According to recent research conducted by the Competition and Consumer Protection Commission (CCPC), of the consumers who said that they intend to buy in the sales, 49% stated that they do not trust the accuracy of the discount information provided.
When responses from all consumers are considered (including those who don’t intend to buy in the sales), trust rates fall further with only 35% of consumers trusting the accuracy of displayed pre-sale discounts.
The data indicated that trust levels are highest among young people (15 -24 years), while those aged over 55 report the lowest levels of trust in discounts.
Grainne Griffin, director of communications, CCPC, said, "It’s clear from our research that consumer confidence in the legitimacy of advertised discounts is very low. Only 35% of consumers trust that discounts or pre-sale prices displayed during sales are accurate.
"Misleading advertising is illegal and consumers should be able to trust in advertised discounts. The CCPC looks forward to the upcoming enactment of the Price Indication Directive which will tighten up the rules on sales advertising and empower the CCPC to take enforcement action when businesses mislead consumers through discount advertising.
"We also encourage businesses to play their part in building consumer confidence by providing clear and transparent pricing history to consumers during sale periods.”
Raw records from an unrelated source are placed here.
/-! ### `State.write8` -/

@[simp] theorem State.write8_cfg (s : State) (k : BusKind) (lock : Bool) (ea : Addr) (b : Byte) :
    (s.write8 k lock ea b).cfg = s.cfg := rfl
@[simp] theorem State.write8_c (s : State) (k : BusKind) (lock : Bool) (ea : Addr) (b : Byte) :
    (s.write8 k lock ea b).c = s.c := rfl
@[simp] theorem State.write8_x (s : State) (k : BusKind) (lock : Bool) (ea : Addr) (b : Byte) :
    (s.write8 k lock ea b).x = s.x := rfl
@[simp] theorem State.write8_y (s : State) (k : BusKind) (lock : Bool) (ea : Addr) (b : Byte) :
    (s.write8 k lock ea b).y = s.y := rfl
@[simp] theorem State.write8_sp (s : State) (k : BusKind) (lock : Bool) (ea : Addr) (b : Byte) :
    (s.write8 k lock ea b).sp = s.sp := rfl
@[simp] theorem State.write8_d (s : State) (k : BusKind) (lock : Bool) (ea : Addr) (b : Byte) :
    (s.write8 k lock ea b).d = s.d := rfl
@[simp] theorem State.write8_pc (s : State) (k : BusKind) (lock : Bool) (ea : Addr) (b : Byte) :
    (s.write8 k lock ea b).pc = s.pc := rfl
@[simp] theorem State.write8_dbr (s : State) (k : BusKind) (lock : Bool) (ea : Addr) (b : Byte) :
    (s.write8 k lock ea b).dbr = s.dbr := rfl
@[simp] theorem State.write8_pbr (s : State) (k : BusKind) (lock : Bool) (ea : Addr) (b : Byte) :
    (s.write8 k lock ea b).pbr = s.pbr := rfl
@[simp] theorem State.write8_p (s : State) (k : BusKind) (lock : Bool) (ea : Addr) (b : Byte) :
    (s.write8 k lock ea b).p = s.p := rfl
@[simp] theorem State.write8_e (s : State) (k : BusKind) (lock : Bool) (ea : Addr) (b : Byte) :
    (s.write8 k lock ea b).e = s.e := rfl
@[simp] theorem State.write8_waiting (s : State) (k : BusKind) (lock : Bool) (ea : Addr) (b : Byte) :
    (s.write8 k lock ea b).waiting = s.waiting := rfl
@[simp] theorem State.write8_stopped (s : State) (k : BusKind) (lock : Bool) (ea : Addr) (b : Byte) :
    (s.write8 k lock ea b).stopped = s.stopped := rfl
@[simp] theorem State.write8_nmiPending (s : State) (k : BusKind) (lock : Bool) (ea : Addr) (b : Byte) :
    (s.write8 k lock ea b).nmiPending = s.nmiPending := rfl
@[simp] theorem State.write8_abortPending (s : State) (k : BusKind) (lock : Bool) (ea : Addr) (b : Byte) :
    (s.write8 k lock ea b).abortPending = s.abortPending := rfl
@[simp] theorem State.write8_resLow (s : State) (k : BusKind) (lock : Bool) (ea : Addr) (b : Byte) :
    (s.write8 k lock ea b).resLow = s.resLow := rfl
@[simp] theorem State.write8_irqLow (s : State) (k : BusKind) (lock : Bool) (ea : Addr) (b : Byte) :
    (s.write8 k lock ea b).irqLow = s.irqLow := rfl
@[simp] theorem State.write8_rdyForcedHigh (s : State) (k : BusKind) (lock : Bool) (ea : Addr) (b : Byte) :
    (s.write8 k lock ea b).rdyForcedHigh = s.rdyForcedHigh := rfl
@[simp] theorem State.write8_inReset (s : State) (k : BusKind) (lock : Bool) (ea : Addr) (b : Byte) :
    (s.write8 k lock ea b).inReset = s.inReset := rfl
@[simp] theorem State.write8_mem (s : State) (k : BusKind) (lock : Bool) (ea : Addr) (b : Byte) :
    (s.write8 k lock ea b).mem = s.mem.put s.owned (phys s.cfg.variant ea) b := rfl
@[simp] theorem State.write8_bus (s : State) (k : BusKind) (lock : Bool) (ea : Addr) (b : Byte) :
    (s.write8 k lock ea b).bus = s.bus ++ [⟨k, phys s.cfg.variant ea, b, lock⟩] := rfl
@[simp] theorem State.write8_inputs (s : State) (k : BusKind) (lock : Bool) (ea : Addr) (b : Byte) :
    (s.write8 k lock ea b).inputs = s.inputs := rfl
@[simp] theorem State.write8_owned (s : State) (k : BusKind) (lock : Bool) (ea : Addr) (b : Byte) :
    (s.write8 k lock ea b).owned = s.owned := rfl
@[simp] theorem State.write8_answers (s : State) (k : BusKind) (lock : Bool) (ea : Addr) (b : Byte) :
    (s.write8 k lock ea b).answers = s.answers := rfl
@[simp] theorem State.write8_abortRanges (s : State) (k : BusKind) (lock : Bool) (ea : Addr) (b : Byte) :
    (s.write8 k lock ea b).abortRanges = s.abortRanges := rfl
@[simp] theorem State.write8_draws (s : State) (k : BusKind) (lock : Bool) (ea : Addr) (b : Byte) :
    (s.write8 k lock ea b).draws = s.draws := rfl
Griffin noted that the CCPC's research shows that over one in three consumers are planning on shopping in the Black Friday sales this year.
While slightly down on last year, this still represents a very significant percentage of consumers who, on average, intend to spend almost €400.
"Our advice to consumers who are planning on purchasing is that they have stronger consumer rights when they buy from an EU website and a ‘.ie’ domain is not a guarantee that a company is based in Ireland," she added.
"Consumers should shop around to compare offers, and focus on selling prices rather than advertised discounts."